*** Records for this exercise Section Begins ***
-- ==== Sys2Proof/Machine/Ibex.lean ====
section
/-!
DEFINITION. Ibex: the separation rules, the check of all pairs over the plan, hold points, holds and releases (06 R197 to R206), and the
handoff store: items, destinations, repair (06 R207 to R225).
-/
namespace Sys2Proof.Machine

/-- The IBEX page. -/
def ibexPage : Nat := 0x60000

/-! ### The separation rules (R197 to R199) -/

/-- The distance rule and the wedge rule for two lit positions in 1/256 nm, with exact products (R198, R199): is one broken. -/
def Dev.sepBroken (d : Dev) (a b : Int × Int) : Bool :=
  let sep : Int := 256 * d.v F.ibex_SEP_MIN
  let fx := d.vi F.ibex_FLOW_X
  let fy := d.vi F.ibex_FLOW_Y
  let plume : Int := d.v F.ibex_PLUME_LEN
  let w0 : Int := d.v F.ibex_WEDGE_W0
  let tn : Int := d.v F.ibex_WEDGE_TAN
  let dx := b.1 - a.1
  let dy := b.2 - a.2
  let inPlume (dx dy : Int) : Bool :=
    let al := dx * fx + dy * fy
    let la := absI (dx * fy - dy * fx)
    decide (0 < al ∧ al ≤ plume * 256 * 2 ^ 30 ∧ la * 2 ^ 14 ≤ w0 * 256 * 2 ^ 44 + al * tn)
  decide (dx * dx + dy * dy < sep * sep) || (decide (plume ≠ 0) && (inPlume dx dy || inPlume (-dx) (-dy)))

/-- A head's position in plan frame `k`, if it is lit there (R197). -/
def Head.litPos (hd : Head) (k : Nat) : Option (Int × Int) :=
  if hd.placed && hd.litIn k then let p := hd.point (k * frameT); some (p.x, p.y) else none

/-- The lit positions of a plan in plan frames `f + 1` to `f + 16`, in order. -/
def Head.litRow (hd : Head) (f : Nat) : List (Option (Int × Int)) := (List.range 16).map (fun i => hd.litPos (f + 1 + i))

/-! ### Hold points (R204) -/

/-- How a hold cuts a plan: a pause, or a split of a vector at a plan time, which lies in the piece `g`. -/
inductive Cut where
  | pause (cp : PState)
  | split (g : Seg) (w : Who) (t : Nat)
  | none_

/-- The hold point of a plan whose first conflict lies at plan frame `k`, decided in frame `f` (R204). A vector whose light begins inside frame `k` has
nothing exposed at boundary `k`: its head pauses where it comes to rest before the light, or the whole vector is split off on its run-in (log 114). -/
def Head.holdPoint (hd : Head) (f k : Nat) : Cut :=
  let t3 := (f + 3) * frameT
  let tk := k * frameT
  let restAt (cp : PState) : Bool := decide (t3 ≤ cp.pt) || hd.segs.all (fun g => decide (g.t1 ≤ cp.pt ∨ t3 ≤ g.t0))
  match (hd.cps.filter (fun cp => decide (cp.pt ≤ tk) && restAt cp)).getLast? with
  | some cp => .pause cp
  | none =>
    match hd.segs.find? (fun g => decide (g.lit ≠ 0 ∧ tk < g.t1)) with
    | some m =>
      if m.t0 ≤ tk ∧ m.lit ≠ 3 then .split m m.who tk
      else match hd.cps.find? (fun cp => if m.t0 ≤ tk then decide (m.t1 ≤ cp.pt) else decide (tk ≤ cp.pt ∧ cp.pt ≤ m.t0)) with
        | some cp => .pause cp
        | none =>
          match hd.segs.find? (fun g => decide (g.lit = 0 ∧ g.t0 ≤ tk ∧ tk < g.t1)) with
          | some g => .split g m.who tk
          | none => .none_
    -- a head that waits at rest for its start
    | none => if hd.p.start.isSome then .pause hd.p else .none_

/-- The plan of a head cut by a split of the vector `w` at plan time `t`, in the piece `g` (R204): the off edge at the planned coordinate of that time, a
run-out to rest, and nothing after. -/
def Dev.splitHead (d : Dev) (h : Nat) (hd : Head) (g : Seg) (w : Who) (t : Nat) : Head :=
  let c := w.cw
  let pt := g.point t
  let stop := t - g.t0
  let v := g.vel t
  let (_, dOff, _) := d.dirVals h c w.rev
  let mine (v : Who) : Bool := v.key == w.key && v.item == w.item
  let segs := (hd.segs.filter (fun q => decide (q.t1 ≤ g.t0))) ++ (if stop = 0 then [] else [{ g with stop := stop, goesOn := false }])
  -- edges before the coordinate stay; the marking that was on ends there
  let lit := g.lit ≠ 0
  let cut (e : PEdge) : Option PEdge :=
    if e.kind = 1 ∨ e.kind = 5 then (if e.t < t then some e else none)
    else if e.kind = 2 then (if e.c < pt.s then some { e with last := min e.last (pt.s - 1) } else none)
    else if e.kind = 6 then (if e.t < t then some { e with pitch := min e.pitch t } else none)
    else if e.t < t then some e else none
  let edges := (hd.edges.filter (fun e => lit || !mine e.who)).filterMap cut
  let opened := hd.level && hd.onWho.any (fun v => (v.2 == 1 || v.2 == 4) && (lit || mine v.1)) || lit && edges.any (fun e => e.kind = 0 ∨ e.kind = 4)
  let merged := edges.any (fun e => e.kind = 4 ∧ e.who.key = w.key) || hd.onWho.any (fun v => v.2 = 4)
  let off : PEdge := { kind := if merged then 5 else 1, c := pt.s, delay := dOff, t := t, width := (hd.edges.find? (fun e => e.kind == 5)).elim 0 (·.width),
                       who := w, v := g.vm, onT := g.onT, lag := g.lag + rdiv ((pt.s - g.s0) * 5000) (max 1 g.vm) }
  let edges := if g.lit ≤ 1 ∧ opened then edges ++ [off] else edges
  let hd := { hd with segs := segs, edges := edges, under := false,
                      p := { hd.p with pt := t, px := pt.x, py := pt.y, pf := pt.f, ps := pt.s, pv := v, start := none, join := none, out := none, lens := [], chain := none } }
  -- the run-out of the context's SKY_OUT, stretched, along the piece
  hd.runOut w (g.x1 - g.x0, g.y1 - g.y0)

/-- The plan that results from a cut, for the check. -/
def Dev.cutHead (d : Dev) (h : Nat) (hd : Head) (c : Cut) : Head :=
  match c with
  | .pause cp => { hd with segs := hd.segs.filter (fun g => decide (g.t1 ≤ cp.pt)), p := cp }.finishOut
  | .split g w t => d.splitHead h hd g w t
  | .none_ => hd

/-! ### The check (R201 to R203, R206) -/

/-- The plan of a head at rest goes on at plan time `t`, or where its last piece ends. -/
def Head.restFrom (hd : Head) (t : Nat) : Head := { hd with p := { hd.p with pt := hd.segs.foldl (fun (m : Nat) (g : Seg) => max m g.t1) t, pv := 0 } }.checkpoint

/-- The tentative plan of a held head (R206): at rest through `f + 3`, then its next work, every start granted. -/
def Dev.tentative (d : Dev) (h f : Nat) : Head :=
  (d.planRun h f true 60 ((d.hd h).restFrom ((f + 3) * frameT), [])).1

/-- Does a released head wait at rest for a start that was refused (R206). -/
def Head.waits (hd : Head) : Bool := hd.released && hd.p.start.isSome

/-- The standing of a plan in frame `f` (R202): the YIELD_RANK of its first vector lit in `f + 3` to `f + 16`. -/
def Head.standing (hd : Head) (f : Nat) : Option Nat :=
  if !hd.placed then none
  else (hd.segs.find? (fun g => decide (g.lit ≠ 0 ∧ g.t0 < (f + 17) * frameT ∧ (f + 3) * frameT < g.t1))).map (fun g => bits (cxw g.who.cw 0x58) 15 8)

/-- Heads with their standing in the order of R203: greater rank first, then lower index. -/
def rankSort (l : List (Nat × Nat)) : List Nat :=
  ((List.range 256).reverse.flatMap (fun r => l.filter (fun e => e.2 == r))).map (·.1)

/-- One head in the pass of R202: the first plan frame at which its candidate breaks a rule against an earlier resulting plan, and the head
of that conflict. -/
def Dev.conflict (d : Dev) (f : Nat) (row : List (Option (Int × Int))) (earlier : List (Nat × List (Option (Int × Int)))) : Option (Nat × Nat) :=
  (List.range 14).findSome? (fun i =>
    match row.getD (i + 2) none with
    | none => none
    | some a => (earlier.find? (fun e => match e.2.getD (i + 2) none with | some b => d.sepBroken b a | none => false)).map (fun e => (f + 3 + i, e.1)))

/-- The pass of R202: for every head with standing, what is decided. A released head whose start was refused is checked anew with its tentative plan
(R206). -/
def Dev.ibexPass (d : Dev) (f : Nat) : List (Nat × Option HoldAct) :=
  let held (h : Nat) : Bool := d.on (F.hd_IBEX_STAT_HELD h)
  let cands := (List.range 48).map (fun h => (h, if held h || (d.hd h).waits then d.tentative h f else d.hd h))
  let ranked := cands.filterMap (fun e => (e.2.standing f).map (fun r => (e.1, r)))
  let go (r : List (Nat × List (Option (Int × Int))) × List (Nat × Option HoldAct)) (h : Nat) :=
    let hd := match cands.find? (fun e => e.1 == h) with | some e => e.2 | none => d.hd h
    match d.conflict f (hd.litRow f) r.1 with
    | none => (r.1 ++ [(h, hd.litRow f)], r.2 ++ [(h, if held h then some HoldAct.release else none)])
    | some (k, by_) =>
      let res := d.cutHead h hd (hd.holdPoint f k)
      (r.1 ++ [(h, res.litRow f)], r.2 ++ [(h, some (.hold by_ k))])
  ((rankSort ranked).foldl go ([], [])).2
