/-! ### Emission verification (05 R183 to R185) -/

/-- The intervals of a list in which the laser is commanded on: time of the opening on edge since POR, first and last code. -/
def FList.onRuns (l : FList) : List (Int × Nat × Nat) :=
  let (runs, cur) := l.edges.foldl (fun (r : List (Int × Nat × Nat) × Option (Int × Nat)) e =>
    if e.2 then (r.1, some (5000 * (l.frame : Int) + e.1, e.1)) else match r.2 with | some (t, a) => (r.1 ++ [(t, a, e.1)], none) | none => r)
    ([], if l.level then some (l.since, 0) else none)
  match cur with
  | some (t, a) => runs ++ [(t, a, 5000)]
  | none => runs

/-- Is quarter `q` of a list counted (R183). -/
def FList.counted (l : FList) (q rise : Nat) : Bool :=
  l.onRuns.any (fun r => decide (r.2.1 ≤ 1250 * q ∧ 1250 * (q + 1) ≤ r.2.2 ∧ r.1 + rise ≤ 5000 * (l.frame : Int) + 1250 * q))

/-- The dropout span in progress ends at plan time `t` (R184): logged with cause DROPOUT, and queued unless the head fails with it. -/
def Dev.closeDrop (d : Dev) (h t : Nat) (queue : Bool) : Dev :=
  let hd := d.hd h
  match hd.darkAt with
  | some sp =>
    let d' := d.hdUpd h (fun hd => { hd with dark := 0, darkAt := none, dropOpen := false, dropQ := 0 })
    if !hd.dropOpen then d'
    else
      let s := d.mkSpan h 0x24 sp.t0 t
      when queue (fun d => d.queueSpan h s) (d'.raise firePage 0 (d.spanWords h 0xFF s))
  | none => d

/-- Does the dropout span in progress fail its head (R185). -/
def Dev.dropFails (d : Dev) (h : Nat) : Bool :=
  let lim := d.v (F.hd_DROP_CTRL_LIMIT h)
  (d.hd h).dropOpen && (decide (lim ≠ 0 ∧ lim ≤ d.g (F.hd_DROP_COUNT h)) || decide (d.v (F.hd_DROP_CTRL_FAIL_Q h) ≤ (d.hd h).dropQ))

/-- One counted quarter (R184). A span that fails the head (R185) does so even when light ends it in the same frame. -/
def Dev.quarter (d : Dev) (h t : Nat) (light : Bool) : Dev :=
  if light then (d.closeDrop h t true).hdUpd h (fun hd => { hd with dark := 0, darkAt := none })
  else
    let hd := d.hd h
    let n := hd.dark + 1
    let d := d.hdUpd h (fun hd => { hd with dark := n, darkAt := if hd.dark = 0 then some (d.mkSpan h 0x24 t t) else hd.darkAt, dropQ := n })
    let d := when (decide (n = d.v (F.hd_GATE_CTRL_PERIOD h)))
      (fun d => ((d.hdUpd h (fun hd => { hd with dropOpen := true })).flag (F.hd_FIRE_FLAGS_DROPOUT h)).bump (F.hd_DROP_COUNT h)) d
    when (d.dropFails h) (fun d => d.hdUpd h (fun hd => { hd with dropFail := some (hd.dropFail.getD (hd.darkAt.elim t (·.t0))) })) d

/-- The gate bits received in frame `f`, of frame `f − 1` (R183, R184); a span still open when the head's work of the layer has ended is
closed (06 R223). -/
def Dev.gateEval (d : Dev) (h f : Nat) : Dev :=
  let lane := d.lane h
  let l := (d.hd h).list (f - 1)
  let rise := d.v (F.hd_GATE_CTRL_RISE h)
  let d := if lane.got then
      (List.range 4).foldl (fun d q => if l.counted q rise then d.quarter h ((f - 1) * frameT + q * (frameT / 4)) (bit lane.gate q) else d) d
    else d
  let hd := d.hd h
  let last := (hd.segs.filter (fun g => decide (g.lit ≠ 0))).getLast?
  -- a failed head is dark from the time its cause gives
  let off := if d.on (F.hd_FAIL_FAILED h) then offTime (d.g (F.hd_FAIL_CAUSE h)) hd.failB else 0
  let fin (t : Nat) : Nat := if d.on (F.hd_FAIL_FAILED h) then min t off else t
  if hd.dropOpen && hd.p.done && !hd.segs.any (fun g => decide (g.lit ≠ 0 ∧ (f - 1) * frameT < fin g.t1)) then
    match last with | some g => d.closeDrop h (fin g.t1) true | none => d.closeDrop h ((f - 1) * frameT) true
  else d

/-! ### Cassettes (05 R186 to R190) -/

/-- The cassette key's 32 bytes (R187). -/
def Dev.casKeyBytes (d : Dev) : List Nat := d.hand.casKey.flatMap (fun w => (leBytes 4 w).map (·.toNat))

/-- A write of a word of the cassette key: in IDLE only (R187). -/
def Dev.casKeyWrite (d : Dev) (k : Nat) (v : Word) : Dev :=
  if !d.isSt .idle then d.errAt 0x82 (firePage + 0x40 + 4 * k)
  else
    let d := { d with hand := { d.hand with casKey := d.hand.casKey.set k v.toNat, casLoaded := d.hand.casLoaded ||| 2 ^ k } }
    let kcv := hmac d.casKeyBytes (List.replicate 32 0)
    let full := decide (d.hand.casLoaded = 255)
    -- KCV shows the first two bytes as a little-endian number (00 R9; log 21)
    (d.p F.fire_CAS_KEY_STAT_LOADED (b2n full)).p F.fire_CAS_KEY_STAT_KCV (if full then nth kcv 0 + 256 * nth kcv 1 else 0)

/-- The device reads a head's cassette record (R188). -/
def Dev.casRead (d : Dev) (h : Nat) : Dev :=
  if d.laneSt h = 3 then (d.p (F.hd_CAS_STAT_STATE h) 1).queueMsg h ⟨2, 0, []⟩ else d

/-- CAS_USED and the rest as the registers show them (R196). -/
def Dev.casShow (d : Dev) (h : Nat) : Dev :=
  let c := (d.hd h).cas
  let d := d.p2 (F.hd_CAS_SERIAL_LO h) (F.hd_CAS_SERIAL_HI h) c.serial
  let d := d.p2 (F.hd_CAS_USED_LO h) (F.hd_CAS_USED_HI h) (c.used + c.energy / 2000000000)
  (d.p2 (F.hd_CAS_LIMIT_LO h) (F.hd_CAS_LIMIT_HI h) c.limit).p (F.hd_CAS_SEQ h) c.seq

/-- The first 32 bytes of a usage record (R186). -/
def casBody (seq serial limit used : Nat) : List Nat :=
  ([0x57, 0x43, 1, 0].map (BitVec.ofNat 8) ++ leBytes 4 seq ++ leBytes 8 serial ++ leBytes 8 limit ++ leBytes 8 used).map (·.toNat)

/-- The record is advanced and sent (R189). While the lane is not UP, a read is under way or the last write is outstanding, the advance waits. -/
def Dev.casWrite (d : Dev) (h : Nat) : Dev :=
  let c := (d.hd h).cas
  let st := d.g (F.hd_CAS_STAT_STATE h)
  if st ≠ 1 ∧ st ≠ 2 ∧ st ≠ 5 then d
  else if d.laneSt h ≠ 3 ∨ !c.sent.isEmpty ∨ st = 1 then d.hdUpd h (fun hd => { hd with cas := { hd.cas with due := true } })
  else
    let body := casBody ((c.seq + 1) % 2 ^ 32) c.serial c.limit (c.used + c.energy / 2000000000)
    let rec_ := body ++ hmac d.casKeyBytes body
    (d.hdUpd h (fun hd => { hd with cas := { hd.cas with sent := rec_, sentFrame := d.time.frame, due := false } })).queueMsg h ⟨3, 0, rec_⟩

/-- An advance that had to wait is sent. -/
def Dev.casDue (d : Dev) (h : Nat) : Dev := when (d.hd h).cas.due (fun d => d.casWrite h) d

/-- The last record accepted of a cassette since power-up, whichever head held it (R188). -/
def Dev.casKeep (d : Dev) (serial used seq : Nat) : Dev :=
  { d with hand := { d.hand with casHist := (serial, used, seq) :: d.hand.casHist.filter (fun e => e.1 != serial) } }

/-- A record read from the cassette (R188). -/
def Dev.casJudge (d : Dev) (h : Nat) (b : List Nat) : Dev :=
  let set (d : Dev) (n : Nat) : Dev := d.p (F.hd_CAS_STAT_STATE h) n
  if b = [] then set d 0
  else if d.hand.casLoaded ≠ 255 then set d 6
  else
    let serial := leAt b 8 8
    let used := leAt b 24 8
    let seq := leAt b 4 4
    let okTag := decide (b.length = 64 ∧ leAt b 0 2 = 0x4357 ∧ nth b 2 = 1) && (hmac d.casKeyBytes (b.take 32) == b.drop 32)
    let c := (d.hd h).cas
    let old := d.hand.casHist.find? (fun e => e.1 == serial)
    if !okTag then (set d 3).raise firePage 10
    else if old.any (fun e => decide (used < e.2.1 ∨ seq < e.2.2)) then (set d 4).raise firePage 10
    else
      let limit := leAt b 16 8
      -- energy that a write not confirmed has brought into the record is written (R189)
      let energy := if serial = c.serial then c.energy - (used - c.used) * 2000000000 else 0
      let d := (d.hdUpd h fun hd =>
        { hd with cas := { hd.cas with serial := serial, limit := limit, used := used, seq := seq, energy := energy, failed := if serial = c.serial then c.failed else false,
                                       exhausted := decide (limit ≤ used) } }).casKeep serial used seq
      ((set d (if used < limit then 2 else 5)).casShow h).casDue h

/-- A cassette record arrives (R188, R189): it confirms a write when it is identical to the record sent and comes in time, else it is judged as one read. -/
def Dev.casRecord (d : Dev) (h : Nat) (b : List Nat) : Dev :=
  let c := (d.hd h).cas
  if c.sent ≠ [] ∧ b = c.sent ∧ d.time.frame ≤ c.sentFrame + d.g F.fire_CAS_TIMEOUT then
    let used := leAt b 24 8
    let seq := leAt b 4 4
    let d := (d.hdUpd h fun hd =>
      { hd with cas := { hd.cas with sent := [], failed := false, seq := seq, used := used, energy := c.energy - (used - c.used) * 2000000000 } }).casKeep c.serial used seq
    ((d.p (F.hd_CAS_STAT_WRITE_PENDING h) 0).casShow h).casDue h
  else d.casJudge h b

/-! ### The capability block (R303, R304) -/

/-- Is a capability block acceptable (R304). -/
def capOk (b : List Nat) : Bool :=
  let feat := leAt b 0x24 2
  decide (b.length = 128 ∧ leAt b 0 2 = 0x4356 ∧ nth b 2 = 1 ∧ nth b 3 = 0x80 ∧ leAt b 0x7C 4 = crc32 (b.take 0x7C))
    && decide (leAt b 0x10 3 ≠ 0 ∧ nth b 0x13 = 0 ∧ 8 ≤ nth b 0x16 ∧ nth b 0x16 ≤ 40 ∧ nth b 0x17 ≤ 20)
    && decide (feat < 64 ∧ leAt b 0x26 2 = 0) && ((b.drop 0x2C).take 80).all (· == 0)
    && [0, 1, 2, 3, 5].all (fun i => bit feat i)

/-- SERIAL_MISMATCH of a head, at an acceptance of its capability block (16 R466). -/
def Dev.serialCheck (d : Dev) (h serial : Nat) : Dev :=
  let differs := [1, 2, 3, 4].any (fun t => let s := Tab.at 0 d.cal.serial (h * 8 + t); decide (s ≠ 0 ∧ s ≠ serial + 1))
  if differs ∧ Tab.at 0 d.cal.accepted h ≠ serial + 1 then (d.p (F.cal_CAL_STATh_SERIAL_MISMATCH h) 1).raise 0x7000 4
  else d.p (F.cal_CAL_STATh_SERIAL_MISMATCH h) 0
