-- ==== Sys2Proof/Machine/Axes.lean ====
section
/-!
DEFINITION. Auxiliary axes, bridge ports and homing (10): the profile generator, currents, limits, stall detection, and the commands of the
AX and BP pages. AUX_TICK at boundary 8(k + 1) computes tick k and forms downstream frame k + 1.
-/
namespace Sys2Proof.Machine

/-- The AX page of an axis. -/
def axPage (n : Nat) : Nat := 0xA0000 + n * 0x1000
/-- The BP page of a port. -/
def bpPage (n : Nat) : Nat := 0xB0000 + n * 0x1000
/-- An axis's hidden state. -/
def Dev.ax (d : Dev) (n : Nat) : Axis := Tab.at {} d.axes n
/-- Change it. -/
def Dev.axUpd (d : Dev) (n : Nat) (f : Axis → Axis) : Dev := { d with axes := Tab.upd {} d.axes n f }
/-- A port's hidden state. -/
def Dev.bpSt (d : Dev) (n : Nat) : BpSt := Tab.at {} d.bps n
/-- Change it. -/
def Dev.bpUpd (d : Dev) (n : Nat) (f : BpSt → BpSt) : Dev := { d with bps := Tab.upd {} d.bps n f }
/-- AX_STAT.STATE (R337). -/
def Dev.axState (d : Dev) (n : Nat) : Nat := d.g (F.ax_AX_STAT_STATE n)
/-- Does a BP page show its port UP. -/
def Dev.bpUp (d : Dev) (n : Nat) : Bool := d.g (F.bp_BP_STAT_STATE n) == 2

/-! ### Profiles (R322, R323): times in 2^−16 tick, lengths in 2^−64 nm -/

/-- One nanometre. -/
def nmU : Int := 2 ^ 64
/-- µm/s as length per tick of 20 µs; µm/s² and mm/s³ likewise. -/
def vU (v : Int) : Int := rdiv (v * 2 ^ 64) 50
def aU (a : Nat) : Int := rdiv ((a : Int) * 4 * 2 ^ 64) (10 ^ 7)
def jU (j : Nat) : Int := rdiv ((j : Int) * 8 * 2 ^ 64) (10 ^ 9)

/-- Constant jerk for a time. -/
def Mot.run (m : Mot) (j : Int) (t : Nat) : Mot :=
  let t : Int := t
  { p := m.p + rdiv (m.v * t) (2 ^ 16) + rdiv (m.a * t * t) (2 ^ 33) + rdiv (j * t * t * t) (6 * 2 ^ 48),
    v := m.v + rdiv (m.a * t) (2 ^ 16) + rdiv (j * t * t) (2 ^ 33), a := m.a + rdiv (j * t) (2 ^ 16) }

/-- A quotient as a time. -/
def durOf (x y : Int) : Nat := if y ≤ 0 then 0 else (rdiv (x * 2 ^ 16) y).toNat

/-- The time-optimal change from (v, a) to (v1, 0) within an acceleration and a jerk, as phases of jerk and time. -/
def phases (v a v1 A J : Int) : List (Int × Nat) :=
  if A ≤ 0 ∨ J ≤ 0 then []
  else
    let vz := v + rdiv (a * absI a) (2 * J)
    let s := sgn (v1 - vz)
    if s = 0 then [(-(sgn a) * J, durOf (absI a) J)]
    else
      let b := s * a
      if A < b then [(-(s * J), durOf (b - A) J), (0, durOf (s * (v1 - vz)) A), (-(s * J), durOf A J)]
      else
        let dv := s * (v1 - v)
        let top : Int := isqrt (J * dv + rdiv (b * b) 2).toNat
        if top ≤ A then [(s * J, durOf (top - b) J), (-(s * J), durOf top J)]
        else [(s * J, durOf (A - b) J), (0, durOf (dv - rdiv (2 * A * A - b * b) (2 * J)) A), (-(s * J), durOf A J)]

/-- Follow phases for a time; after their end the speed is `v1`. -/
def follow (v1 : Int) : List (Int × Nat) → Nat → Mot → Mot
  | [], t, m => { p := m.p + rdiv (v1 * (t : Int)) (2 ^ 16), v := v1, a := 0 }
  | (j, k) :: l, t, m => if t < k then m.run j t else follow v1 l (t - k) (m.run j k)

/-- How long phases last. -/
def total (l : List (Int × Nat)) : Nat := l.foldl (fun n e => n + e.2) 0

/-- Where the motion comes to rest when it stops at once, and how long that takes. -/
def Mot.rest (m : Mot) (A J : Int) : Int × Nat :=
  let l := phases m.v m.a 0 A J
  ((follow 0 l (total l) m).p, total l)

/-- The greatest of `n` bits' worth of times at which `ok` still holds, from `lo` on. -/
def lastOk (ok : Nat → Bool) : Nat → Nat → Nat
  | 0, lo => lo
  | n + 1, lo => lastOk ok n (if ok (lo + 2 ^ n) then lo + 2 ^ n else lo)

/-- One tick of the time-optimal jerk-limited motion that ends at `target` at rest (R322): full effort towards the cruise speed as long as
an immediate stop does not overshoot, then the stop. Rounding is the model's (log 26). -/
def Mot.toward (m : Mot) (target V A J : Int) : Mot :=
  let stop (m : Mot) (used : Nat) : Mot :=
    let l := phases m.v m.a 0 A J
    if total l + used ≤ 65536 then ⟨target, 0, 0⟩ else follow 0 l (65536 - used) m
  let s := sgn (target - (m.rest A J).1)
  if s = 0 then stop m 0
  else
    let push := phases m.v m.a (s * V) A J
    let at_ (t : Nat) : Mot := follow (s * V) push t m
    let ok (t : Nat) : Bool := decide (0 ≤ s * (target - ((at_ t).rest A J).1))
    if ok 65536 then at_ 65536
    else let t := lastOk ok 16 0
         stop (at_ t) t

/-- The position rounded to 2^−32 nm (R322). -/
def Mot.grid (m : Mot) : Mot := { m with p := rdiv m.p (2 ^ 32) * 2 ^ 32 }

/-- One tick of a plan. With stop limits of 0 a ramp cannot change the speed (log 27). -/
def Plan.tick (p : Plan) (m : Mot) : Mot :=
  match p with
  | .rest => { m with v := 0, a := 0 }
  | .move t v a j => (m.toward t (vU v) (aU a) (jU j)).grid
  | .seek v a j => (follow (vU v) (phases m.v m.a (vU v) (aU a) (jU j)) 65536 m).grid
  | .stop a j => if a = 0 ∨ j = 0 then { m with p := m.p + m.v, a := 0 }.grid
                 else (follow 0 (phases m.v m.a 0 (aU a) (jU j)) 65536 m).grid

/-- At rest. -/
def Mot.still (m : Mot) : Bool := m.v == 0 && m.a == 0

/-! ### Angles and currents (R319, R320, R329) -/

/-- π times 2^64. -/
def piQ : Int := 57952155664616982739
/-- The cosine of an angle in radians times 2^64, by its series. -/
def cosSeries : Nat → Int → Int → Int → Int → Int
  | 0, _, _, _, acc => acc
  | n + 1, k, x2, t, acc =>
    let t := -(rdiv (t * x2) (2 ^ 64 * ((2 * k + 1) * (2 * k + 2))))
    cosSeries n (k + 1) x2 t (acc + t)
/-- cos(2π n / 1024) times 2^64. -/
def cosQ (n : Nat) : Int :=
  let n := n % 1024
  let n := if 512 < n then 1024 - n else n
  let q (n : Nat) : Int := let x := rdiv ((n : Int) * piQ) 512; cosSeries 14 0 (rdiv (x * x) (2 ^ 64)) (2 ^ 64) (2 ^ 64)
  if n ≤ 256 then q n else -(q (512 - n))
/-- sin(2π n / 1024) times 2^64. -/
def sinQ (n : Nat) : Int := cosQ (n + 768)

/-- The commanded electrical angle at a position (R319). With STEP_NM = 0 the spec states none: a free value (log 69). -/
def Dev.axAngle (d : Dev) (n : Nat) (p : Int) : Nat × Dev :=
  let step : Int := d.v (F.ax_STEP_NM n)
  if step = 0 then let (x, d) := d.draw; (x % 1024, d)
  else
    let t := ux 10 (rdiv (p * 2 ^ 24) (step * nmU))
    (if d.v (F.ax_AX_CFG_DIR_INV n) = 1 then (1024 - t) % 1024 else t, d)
*** Records for this exercise Section Ends ***
**Problem statement**
The lines holding the word "order" are the answer. Pull them out of the records and copy them.

**Exercise output**
/-- The lit positions of a plan in plan frames `f + 1` to `f + 16`, in order. -/
/-- Heads with their standing in the order of R203: greater rank first, then lower index. -/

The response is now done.